This new service can bring Internet e-mail to more Greeks than currently receive it since about 17.5 percent of the country’s 10.5 million people own a Cosmote mobile phone that would be able to access the service, while only about 5 percent can now access Internet e-mail via a PC connection.

Cosmote will be among the first wireless carriers worldwide to deploy the latest version of the Microsoft Internet Cellular Smart Access (ICSA) e-mail server, which will provide a full range of easy-to-use Internet e-mail services accessible not only over fixed line Web connections and WAP mobile devices, but also through regular mobile phones using Short Message Services. In addition to providing the technology, Microsoft will jointly market the service with Cosmote in Greece.

With the launch of MyCosmos e-mail service, we aim to offer our customers an affordable and easy to use e-mail service that they can access both through any PC Internet connection and any mobile device that they may have, said Evangelos Martigopoulos, CEO of Cosmote in a press release. In that respect, Microsoft has provided the scalable technology and the rapid deployment capability to quickly bring this service to our customers.

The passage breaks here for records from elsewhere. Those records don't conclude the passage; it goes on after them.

/-- The hashes of one anchor (R207 without a limit): the targets with a negative dt skipped, and the scan
left at the first target past the target zone. -/
def anchorHashes (tz : Nat) (anchor : PeakKey) (targets : List PeakKey) : List Word :=
  ((targets.filter (fun t => decide (anchor.frame ≤ t.frame))).takeWhile
    (fun t => decide (t.frame - anchor.frame ≤ tz))).map
      (fun t => pack anchor.bin t.bin (t.frame - anchor.frame))

/-- The sequence R207 would make without a limit. -/
def unlimitedHashes (tz : Nat) : List PeakKey → List Word
  | [] => []
  | anchor :: rest => anchorHashes tz anchor rest ++ unlimitedHashes tz rest

/-- The number of hashes of the first `i` anchors. -/
def hashesBefore (tz : Nat) (ps : List PeakKey) (i : Nat) : Nat :=
  (unlimitedHashes tz ps).length - (unlimitedHashes tz (ps.drop i)).length

/-- The hash word of R211, R108 in arithmetic: the fields at bits 31:23, 22:14 and 13:0. -/
def refHash (a t dt : Nat) : Word :=
  BitVec.ofNat 32 (min a 0x1FF * 2 ^ 23 + min t 0x1FF * 2 ^ 14 + min dt 0x3FFF)

/-- The pairs of R210 when nothing is dropped: every later target at most `tz` frames on. -/
def allPairsHashes (tz : Nat) : List PeakKey → List Word
  | [] => []
  | anchor :: rest =>
    (rest.filter (fun t => decide (anchor.frame ≤ t.frame ∧ t.frame - anchor.frame ≤ tz))).map
      (fun t => refHash anchor.bin t.bin (t.frame - anchor.frame)) ++ allPairsHashes tz rest

/-- The record keys below NUM_PEAKS as the RAM holds them (R206). -/
def peakKeys (s : State) : List PeakKey :=
  (List.range s.len.numPeaks.toNat).map (fun p =>
    { frame := ((peakFrameAt s.mem p).getD 0).toNat, bin := ((peakBinAt s.mem p).getD 0).toNat })

/-- The row of frame `f`: `mag[k] = SPEC[f * B + k]` (R80, R192), as the RAM holds it. -/
def refRow (m : Memory) (bins f : Nat) : List F64 :=
  (List.range bins).map (fun k => (specAt m (f * bins + k)).getD 0)

/-- The records of every frame in turn, each from its row (R193). -/
def refPeaks (s : State) : List Peak :=
  (List.range s.len.numFrames.toNat).flatMap (fun f =>
    framePeaks s.cfg.numBands.toNat f (refRow s.mem s.len.numBins.toNat f))

/-- The machine with another lane count. -/
def State.withLanes (s : State) (n : Word) : State := { s with caps := { s.caps with lanes := n } }

/-- An outcome with another lane count. -/
def outcomeWithLanes (n : Word) :
    Host.Outcome State Fault Refusal → Host.Outcome State Fault Refusal
  | .next s => .next (s.withLanes n)
  | .fault r => .fault r
  | .refused r => .refused r

end Sys2Proof.Machine

open Sys2Proof Sys2Proof.Machine

/-! ### Encoding -/

/-- R102: the decoder, total on every word written to CMD. -/
def Obligations.DecodeCommandWordIff : Prop :=
  ∀ w : Word,
    (∀ i, decode .cmd w = .ok i ↔ i.reg = .cmd ∧ w = encode i) ∧
    (w.extractLsb' 8 24 ≠ 0 → decode .cmd w = .error .reservedBits) ∧
    (w.extractLsb' 8 24 = 0 → 5 < (w.extractLsb' 0 8).toNat → decode .cmd w = .error .reservedOpcode)

/-- R104, R72: what the decoder reads from bytes is what it reads from the word they hold, four bytes
exactly; decoding the bytes of an instruction gives it back. -/
def Obligations.DecodeBytesAgree : Prop :=
  (∀ r (w : Word) rest,
    decodeBytes r (byteOf w 0 :: byteOf w 1 :: byteOf w 2 :: byteOf w 3 :: rest) =
      match decode r w with
      | .ok i => .ok (i, rest)
      | .error e => .error e) ∧
  (∀ (i : Instr) rest, decodeBytes i.reg (encodeBytes i ++ rest) = .ok (i, rest)) ∧
  (∀ r (bs : List Byte), bs.length < 4 → decodeBytes r bs = .error .truncated)

/-- R101, R106: some words of the opcode map, written out. -/
def Obligations.TableWordsDecode : Prop :=
  decode .cmd 0x00000000 = .ok .nop ∧ decode .cmd 0x00000001 = .ok .run ∧
  decode .cmd 0x00000002 = .ok .filter ∧ decode .cmd 0x00000003 = .ok .spectrum ∧
  decode .cmd 0x00000004 = .ok .peaks ∧ decode .cmd 0x00000005 = .ok .hash ∧
  decode .ctrl 0xFFFFFFFF = .ok .srst ∧ decode .cmd 0x00000107 = .error .reservedBits

/-! ### Registers -/

/-- R265 and the CSR map: what hardware reset leaves in the registers, the RAMs and on `irq`. That
State.reset is the reference instance is the model's choice (log 9). -/
def Obligations.ResetLeaves : Prop :=
  (∀ c, let s := State.resetOf c
    allCsrs.map (csrValue s) =
      [0x41465031, 0, 0, 0, 0, 0, 0, 0, 11025, 0, 101, 1024, 512, 6, 20, 0, 0, 0, 0, 0, 0,
        c.samples, c.taps, c.frame, c.signal, c.spec, c.peaks, c.hashes, c.lanes] ∧
    (∀ a, memWord s.mem a = none) ∧ s.irq = false ∧ s.status.busy = false) ∧
  State.reset = State.resetOf Config.reference ∧ Config.reference.wf = true

/-- R32, R106: CTRL reads 0, and so does CMD (R35), with no access error; a CTRL word with bit 0 set is the soft reset, in any state, and any other word
does nothing; neither is ever an access error. -/
def Obligations.ControlWordResets : Prop :=
  ∀ (s : State) (w : Word),
    memRead 0x004 s = (0, s) ∧ memRead 0x00C s = (0, s) ∧
    (∀ i, decode .ctrl w = .ok i ↔ i = .srst ∧ w.getLsbD 0 = true) ∧
    memWrite 0x004 w s = (if w.getLsbD 0 then exec .srst s else .next s)
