-- ==== Sys2Proof/Tests/Slice0.lean ====
section
/-! SUPPORT. The model's own tests: the ill-formed instances, the words of the encoding, vectors of
spec/95_test_vectors.md, and a witness for the hypotheses of every statement that has some. -/

namespace Sys2Proof.Tests

set_option Elab.async false

open Sys2Proof Sys2Proof.Machine

/-! ### Helpers -/

/-- A view of the next state of an outcome. -/
def after {α : Type} (o : Host.Outcome State Fault Refusal) (view : State → α) : Option α :=
  match o with
  | .next s => some (view s)
  | .fault _ => none
  | .refused _ => none

/-- The fault of an outcome. -/
def faultOf (o : Host.Outcome State Fault Refusal) : Option Fault :=
  match o with
  | .next _ => none
  | .fault r => some r
  | .refused _ => none

/-- The state of an outcome, or else the reset state. -/
def nextOr (o : Host.Outcome State Fault Refusal) : State :=
  match o with
  | .next s => s
  | .fault _ => State.reset
  | .refused _ => State.reset

/-- The state a stage leaves, or else the reset state. -/
def doneOr (r : StageResult) : State :=
  match r with
  | .done s => s
  | .error _ _ s => s
  | .fault _ => State.reset

/-- STATUS and ERRINFO. -/
def report (s : State) : Word × Word := (s.status.word, s.errInfo)

/-- The reset state with the command `i` executing at the stage `st`. -/
def executing (i : Instr) (st : Stage) : State :=
  { State.reset with status := { Status.reset with busy := true, stage := st, lastOp := i.opcode } }

/-- The state with samples, taps and equal rates set up for FILTER. -/
def filterState (i : Instr) (samples : List Word) (n : Word) (k : List F64) : State :=
  let s := executing i .filter
  { s with
    cfg := { s.cfg with sampleRate := 11025, numSamples := n, numTaps := BitVec.ofNat 32 k.length }
    mem := memPutWords (memPutF64s [] Ram.kernel.base k) Ram.sample.base samples }

/-- The state with a signal and a window set up for SPECTRUM. -/
def spectrumState (i : Instr) (signal window : List F64) (hop : Word) : State :=
  let s := executing i .spectrum
  { s with
    cfg := { s.cfg with frameSize := BitVec.ofNat 32 window.length, hopSize := hop }
    len := { s.len with sigLen := BitVec.ofNat 32 signal.length }
    mem := memPutF64s (memPutF64s [] Ram.window.base window) Ram.signal.base signal }

/-- The state with a spectrogram set up for PEAKS. -/
def peaksState (i : Instr) (entries : List F64) (frames bins bands : Word) : State :=
  let s := executing i .peaks
  { s with
    cfg := { s.cfg with numBands := bands }
    len := { s.len with numFrames := frames, numBins := bins }
    mem := memPutF64s [] Ram.spec.base entries }

/-- The state with peak records `(FRAME, BIN)`, each of magnitude 1.0, set up for HASH. -/
def hashState (i : Instr) (peaks : List (Word × Word)) (tz : Word) : State :=
  let s := executing i .hash
  { s with
    cfg := { s.cfg with targetZone := tz }
    len := { s.len with numPeaks := BitVec.ofNat 32 peaks.length }
    mem := memPutWords [] Ram.peak.base (peaks.flatMap (fun p => [p.1, p.2, 0, 0x3FF00000])) }

/-! ### Well-formedness: an ill-formed term for each check of R7 -/

theorem test_wf_reference : Config.reference.wf = true := by decide
theorem test_wf_instr : Instr.wf .run = true ∧ Instr.wf .srst = true := by decide
theorem test_wf_samples : Caps.wf { Config.reference with samples := 3 } = false ∧
    Caps.wf { Config.reference with samples := 0x800002 } = false := by decide
theorem test_wf_taps : Caps.wf { Config.reference with taps := 0 } = false ∧
    Caps.wf { Config.reference with taps := 8193 } = false := by decide
theorem test_wf_frame : Caps.wf { Config.reference with frame := 1000 } = false ∧
    Caps.wf { Config.reference with frame := 1 } = false := by decide
theorem test_wf_signal : Caps.wf { Config.reference with signal := 0x200001 } = false := by decide
theorem test_wf_spec : Caps.wf { Config.reference with spec := 0 } = false := by decide
theorem test_wf_peaks : Caps.wf { Config.reference with peaks := 0x100001 } = false := by decide
theorem test_wf_hashes : Caps.wf { Config.reference with hashes := 0x400001 } = false := by decide
theorem test_wf_lanes : Caps.wf { Config.reference with lanes := 256 } = false := by decide
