-- ==== Sys2Proof/Syntax.lean ====
section
/-!
DEFINITION. The commands of the controller: one constructor per row of spec/opcode_table.json, with the operands that
the outside world supplies.
-/
namespace Sys2Proof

We are happy that Microsoft is one of the important partners of Cosmote, and we shall further pursue such cooperations.

We believe that the Cosmote mobile e-mail service can play a key role in providing access to Internet e-mail to a wide range of the population in Greece where the penetration of mobile phones is much higher than the penetration of PC-based access to the Internet, said Hjalmar Winbladh, general manager of the Mobility Solution Center at Microsoft in Europe, the Middle East and Asia (EMEA).

Our joint marketing of the service with Cosmote is an example of how we can cooperate with dynamic wireless carriers to rapidly bring to market advanced mobile solutions in developing markets, said Yannis Rondiris, general manager of Microsoft in Greece.